Exercise aim: From the listing below, copy only the lines from the line that contains "else (c.nElem, 0)" to the line that contains "it delivers. -/", counting those two lines as part of the copy.

Raw data:
■ ■ ■
-- ==== Sys2Proof/Machine/Chain.lean ====
section
/-!
DEFINITION. Vector chains in memory (R95 to R117): reading the streams, writing outputs, reductions, the count word, status and records.
-/

namespace Sys2Proof.Machine

/-- Accesses to slots, as addParts gives them. -/
abbrev Adds := List (Nat × Nat × Bool × List Byte)

/-- Positions that a chain processes, and CNTCLAMP (R111). -/
def chainCount (s : State) (dom : Nat) (c : ChainDesc) : Nat × Sts :=
  if c.cntIn then
    let w := (ldNat s dom c.cntAddr 4).1
    (min w c.nElem, stIf (c.nElem < w) stCNTCLAMP)
  else (c.nElem, 0)

/-- Elements of input i that n positions hold at most. -/
def inCount (c : ChainDesc) (i n : Nat) : Nat := if c.inMode.getD i 0 = 2 then n / max c.rowLen 1 else n

/-- The format of input i. -/
def inFmt (c : ChainDesc) (i : Nat) : Fmt := fmtD (c.fmtI.getD i 0)

/-- Element k of an input as it enters a lane (R97). -/
def fetchEl (f : Fmt) (coarse : Word) (x : Stream) (k : Nat) : Word × Sts :=
  dequant f (x.scales.getD (k / 32) 127) coarse (x.codes.getD k 0)

/-- The input streams of a chain, each with its coarse scale. -/
def chainIns (s : State) (dom : Nat) (c : ChainDesc) (n : Nat) : List (Stream × Word) :=
  (List.range 3).map (fun i =>
    if bit c.inEn i then
      let a := c.inAddr.getD i 0
      (ldStream s dom (inFmt c i) a (inCount c i n), coarseAt s dom (inFmt c i) (recAt s dom a) false)
    else ({ codes := [], scales := [] }, 0x3F800000))

/-- Lines that the chain reads and that are not performed: an EXPAND input reads only the elements it delivers. -/
def chainMiss (s : State) (dom : Nat) (c : ChainDesc) (n cursor : Nat) : Nat :=
  ((insOf c).map (fun i => streamMiss s dom (inFmt c i) (c.inAddr.getD i 0)
    (if c.inMode.getD i 0 = 1 then cursor else inCount c i n))).sum + (if c.cntIn then (ldNat s dom c.cntAddr 4).2 else 0)

/-- A result of an output: its format, address, record, bytes and scales, the pieces with non-finite elements. -/
structure OutLine where
  o : Nat
  fmt : Fmt
  vals : List Word
  blk : OutBlk
  bad : List Nat

/-- The values that an output writes: all, or those whose predicate holds (R111). -/
def keptVals (c : ChainDesc) (r : ChainOut) (o : Nat) : List Word :=
  let xs := r.res.getD (c.osrc.getD o 0) []
  if c.outMode.getD o 0 = 1 then ((xs.zip r.pred).filter (·.2)).map (·.1) else xs

/-- An integer result written to INT32: saturated under U32 (R105). -/
def intOut (ty : Nat) (w : Word) : Word × Sts :=
  if ty = 2 ∧ w.toNat ≥ 2 ^ 31 then (0x7FFFFFFF, stSAT) else (w, 0)

/-- One output of a chain in its format (R50, R105). -/
def outLine (s : State) (dom : Nat) (c : ChainDesc) (r : ChainOut) (o : Nat) : OutLine :=
  let xs := keptVals c r o
  let f := fmtD (c.fmtO.getD o 0)
  let ty := (c.stages.getD (c.osrc.getD o 0) (stageOf 0)).ty
  if f = .mask then
    { o := o, fmt := f, vals := xs, bad := []
      blk := { bytes := packElems .mask (xs.map (fun x => if x = 0 then 0 else 1)), scales := [], sts := 0, cnt := 0, amax := 0 } }
  else if ty ≠ 0 then
    let ys := xs.map (intOut ty)
    { o := o, fmt := f, vals := xs, bad := []
      blk := { bytes := bytesOf (ys.map (·.1)), scales := [], sts := ys.foldl (fun a y => a ||| y.2) 0, cnt := 0, amax := 0 } }
  else
    let w := (ldNat s dom (c.recAddr.getD o 0) 128).1
    let rcp := storeRcp s dom w
    let zs := xs.map (storeSeed s dom w)
    let ys := zs.map (·.1)
    let pad := c.outMode.getD o 0 == 1
    let q := quantLine f pad rcp ys
    { o := o, fmt := f, vals := ys, blk := { q with sts := zs.foldl (fun a y => a ||| y.2) q.sts }, bad := badPieces f pad rcp ys }

/-- The output line that overwrites input i (R105), as far as the strips before have written it: its elements, of a narrow COMPRESS output
those of whole blocks. A PLAIN input has read each strip before, and an addition into a slot overwrites nothing (DEDUCED, log entry 108). -/
def overwritten (s : State) (dom : Nat) (c : ChainDesc) (o : ChainOut) (i : Nat) : Option (OutLine × Nat) :=
  if c.inMode.getD i 0 = 0 then none
  else ((outsOf c).find? (fun j => outMem c j && c.outAddr.getD j 0 == c.inAddr.getD i 0 && fmtD (c.fmtO.getD j 0) == inFmt c i
      && !inReduceSeg s dom (c.inAddr.getD i 0))).map (fun j =>
    let l := outLine s dom c o j
    (l, if c.outMode.getD j 0 = 1 && isNarrow l.fmt then l.vals.length / 32 * 32 else l.vals.length))

/-- Element k of input i as strip by strip it is read (R95, R105). -/
def chainEl (s : State) (dom : Nat) (c : ChainDesc) (ins : List (Stream × Word)) (o : ChainOut) (i k : Nat) : Word × Sts :=
  match ins[i]?, overwritten s dom c o i with
  | some x, some l =>
    if k < l.2 then dequant (inFmt c i) (l.1.blk.scales.getD (k / 32) 127) x.2 (elemAt (inFmt c i) l.1.blk.bytes k)
    else fetchEl (inFmt c i) x.2 x.1 k
  | some x, none => fetchEl (inFmt c i) x.2 x.1 k
  | none, _ => (0, 0)

/-- The chain evaluated over n positions. -/
def chainVals (s : State) (dom : Nat) (c : ChainDesc) (n : Nat) : ChainOut := chainEval c n (chainEl s dom c (chainIns s dom c n))

/-- Coordinates of the block that piece t of an output lies in (R419); `t2` gives those of a piece fed to the arrays. -/
def pieceCoords (c : ChainDesc) (tile : Option TileDesc) (l : OutLine) (t : Nat) : Nat × Nat :=
  match tile with
  | some td =>
    if !outMem c l.o then
      let n := max (mlist td.arrEn 4).length 1
      let v := t / n
      ((mlist td.arrEn 4).getD (t % n) 0 * td.mtBlks + v / 32 % max td.mtBlks 1, v / 32 / max td.mtBlks 1)
    else place
  | none => place
where
  place : Nat × Nat :=
    coords l.fmt (ma (c.outAddr.getD l.o 0 + t / 32 * blockBytes l.fmt))
      (if c.outMode.getD l.o 0 = 1 then 0 else c.rowLen / 32)

/-- What an output adds to its record. -/
def lineAdd (c : ChainDesc) (tile : Option TileDesc) (sts : Sts) (l : OutLine) : RecAdd :=
  { amax := l.blk.amax.toNat, cnt := l.blk.cnt, kind := sts.toNat % 16
    at? := l.bad.foldl (fun m t => firstAt m (some (pieceCoords c tile l t))) none }

/-- The bytes that an output writes: where a PLAIN output's last element ends inside a byte, the bits beyond it keep what memory holds,
because an inactive lane writes nothing (R95). -/
def lineBytes (s : State) (dom : Nat) (c : ChainDesc) (l : OutLine) : List Byte :=
  let t := l.vals.length * fmtBits l.fmt % 8
  let n := l.blk.bytes.length
  if c.outMode.getD l.o 0 = 1 || t = 0 || n = 0 then l.blk.bytes
  else
    let old := (ldNat s dom (ma (c.outAddr.getD l.o 0 + (n - 1))) 1).1
    l.blk.bytes.take (n - 1) ++ leBytes 1 (((l.blk.bytes.getD (n - 1) 0).toNat) % 2 ^ t + old / 2 ^ t * 2 ^ t)

/-- The writes of an output that goes to memory: plain writes with scales, or adds for the caller to deposit. -/
def writeLine (b dom src : Nat) (c : ChainDesc) (r : State × Adds × Nat) (l : OutLine) : State × Adds × Nat :=
  let a := c.outAddr.getD l.o 0
  if !outMem c l.o then r
  else if inReduceSeg r.1 dom a then
    let p := addParts r.1 dom a l.blk.bytes
    (r.1, r.2.1 ++ p.1, r.2.2 + p.2)
  else (stScales (stBytes r.1 b dom src a (lineBytes r.1 dom c l)) dom l.fmt a l.blk.scales, r.2)

/-- The event counters of a chain (Tables 2-5, 4-8): its status bits, VRANGE, CNTCLAMP, the elements that COMPRESS outputs kept and
dropped. -/
def chainEvts (b : Nat) (c : ChainDesc) (r : ChainOut) (sts : Sts) : List (Nat × Nat) :=
  let n := ((outsOf c).filter (fun o => c.outMode.getD o 0 == 1)).length
  let kept := (r.pred.filter id).length
  stsEvts b sts ++ (if sts &&& stVRANGE != 0 then [(kVecPerf b 4, 1)] else []) ++ (if sts &&& stCNTCLAMP != 0 then [(kVecPerf b 5, 1)] else [])
    ++ [(kVecPerf b 6, n * kept), (kVecPerf b 7, n * (r.pred.length - kept))]

/-- What a chain leaves for its item: state, adds, adds not performed, the pieces fed to the arrays, what it owes at its end. -/
structure ChainDone where
  st : State
  adds : Adds
  miss : Nat
  fed : OutBlk
  owed : Owed
  evts : List (Nat × Nat)

/-- A chain run by block b at a cell: reads, writes, reduction results, status; what it owes at its end (R114). -/
def runChain (s : State) (b pos dom src : Nat) (c : ChainDesc) (tile : Option TileDesc) : ChainDone :=
  let n := chainCount s dom c
  let r := chainVals s dom c n.1
  let ls := (outsOf c).map (outLine s dom c r)
  let red := reduce c (r.res.getD c.redSrc [])
  let fpRed := (c.stages.getD c.redSrc (stageOf 0)).ty = 0
  let badRed := c.redMode ≠ 0 ∧ fpRed ∧ red.1.any nonfinite32 = true
  let sts := n.2 ||| r.sts ||| red.2 ||| ls.foldl (fun a l => a ||| l.blk.sts) 0
    ||| stIf (fpRed && c.redMode != 0 && red.1.any (fun w => nonfinite32 w && !isNaN32 w)) stINF
  let s1 := boundEvt s b (chainMiss s dom c n.1 r.cursor)
  let w := ls.foldl (writeLine b dom src c) (s1, [], 0)
  let s2 := if c.redMode = 0 then w.1 else stBytes w.1 b dom src c.redAddr (bytesOf red.1)
  { st := setSts s2 b pos true sts, adds := w.2.1, miss := w.2.2
    owed := {
      recs := (ls.filter (fun l => l.fmt != .mask)).map (fun l => (c.recAddr.getD l.o 0, l.fmt, lineAdd c tile sts l))
      nonfin := decide badRed || ls.any (fun l => l.blk.cnt != 0)
      cnt := if compresses c then some (c.cntAddr, (r.pred.filter id).length) else none }
    evts := chainEvts b c r sts
    fed := match ls.find? (fun l => l.o == 0 && !outMem c 0) with
      | some l => l.blk
      | none => { bytes := [], scales := [], sts := 0, cnt := 0, amax := 0 } }

/-- The deposits of an item: one for each slot that it touches (R166). -/
def depositItem (s : State) (b : Nat) (src : Nat) (it : Item) (adds : Adds) (miss : Nat) : State :=
  let k := s.blk b
  depositAll s b src k.step k.att it.hdr.depExp adds miss

/-- Elements of input i that a chain reads: of an EXPAND input those that it delivers (R110). -/
def inRead (s : State) (dom : Nat) (c : ChainDesc) (i n : Nat) : Nat :=
  if c.inMode.getD i 0 = 1 then (chainVals s dom c n).cursor else inCount c i n

/-- The ranges of module addresses that a chain reads: the count word, its inputs with the records of their coarse scales, the records that its
outputs are quantised by, the slots that it adds into. -/
def chainRanges (s : State) (dom : Nat) (c : ChainDesc) : List (Nat × Nat) :=
  let n := (chainCount s dom c).1
  (if c.cntIn then [(c.cntAddr, 4)] else [])
    ++ (insOf c).flatMap (fun i =>
      (c.inAddr.getD i 0, elemBytes (inFmt c i) (inRead s dom c i n)) :: coarseReads s dom (inFmt c i) false (c.inAddr.getD i 0))
    ++ (outsOf c).filterMap (fun o =>
      if (c.stages.getD (c.osrc.getD o 0) (stageOf 0)).ty = 0 && fmtD (c.fmtO.getD o 0) != .mask then some (c.recAddr.getD o 0, 128) else none)
    ++ ((outsOf c).filter (outMem c)).flatMap (fun o =>
      if inReduceSeg s dom (c.outAddr.getD o 0) then [(c.outAddr.getD o 0, 4 * (keptVals c (chainVals s dom c n) o).length)] else [])

/-- The scale bytes that a chain reads, as ranges of physical addresses. -/
def chainScales (s : State) (dom : Nat) (c : ChainDesc) : List (Nat × Nat) :=
  let n := (chainCount s dom c).1
  (insOf c).flatMap (fun i => (List.range ((inRead s dom c i n + 1023) / 1024)).flatMap (fun k =>
    blkScales s dom (inFmt c i) (ma (c.inAddr.getD i 0 + k * blockBytes (inFmt c i)))))

/-- The work of a CHAIN item: its adds touch REDUCE segments (R364); records and the rest wait for its end. -/
def chainWork (b pos i : Nat) (it : Item) (s : State) : State :=
  let src := srcOf b pos i
  let x := runChain s b pos (s.blk b).dom src it.chain none
  let s1 := depositItem x.st b src it x.adds x.miss
  let s2 := if x.adds.isEmpty then s1 else touchItem s1 b pos i
  oweItem s2 b pos i (some x.owed) x.evts

/-- The effect of a CHAIN item that starts. -/
def doChain (b pos : Nat) (p : Perf) (s : State) (i : Nat) (it : Item) : State :=
  let dom := (s.blk b).dom
  guardReads s dom (chainRanges s dom it.chain) <| guardPhys s (chainScales s dom it.chain)
    (applyMemEvents (applyVecPerf (runOnce s b pos i (chainWork b pos i it)) b p) p)

/-- CHAIN (R104, R114). -/
def execChain (b pos : Nat) (p : Perf) (s : State) : Host.Outcome State Fault Refusal :=
  .next (startItem s b pos (fun it => it.hdr.kind == 1) (doChain b pos p))

end Sys2Proof.Machine
end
■ ■ ■
Task result:
  else (c.nElem, 0)

/-- Elements of input i that n positions hold at most. -/
def inCount (c : ChainDesc) (i n : Nat) : Nat := if c.inMode.getD i 0 = 2 then n / max c.rowLen 1 else n

/-- The format of input i. -/
def inFmt (c : ChainDesc) (i : Nat) : Fmt := fmtD (c.fmtI.getD i 0)

/-- Element k of an input as it enters a lane (R97). -/
def fetchEl (f : Fmt) (coarse : Word) (x : Stream) (k : Nat) : Word × Sts :=
  dequant f (x.scales.getD (k / 32) 127) coarse (x.codes.getD k 0)

/-- The input streams of a chain, each with its coarse scale. -/
def chainIns (s : State) (dom : Nat) (c : ChainDesc) (n : Nat) : List (Stream × Word) :=
  (List.range 3).map (fun i =>
    if bit c.inEn i then
      let a := c.inAddr.getD i 0
      (ldStream s dom (inFmt c i) a (inCount c i n), coarseAt s dom (inFmt c i) (recAt s dom a) false)
    else ({ codes := [], scales := [] }, 0x3F800000))

/-- Lines that the chain reads and that are not performed: an EXPAND input reads only the elements it delivers. -/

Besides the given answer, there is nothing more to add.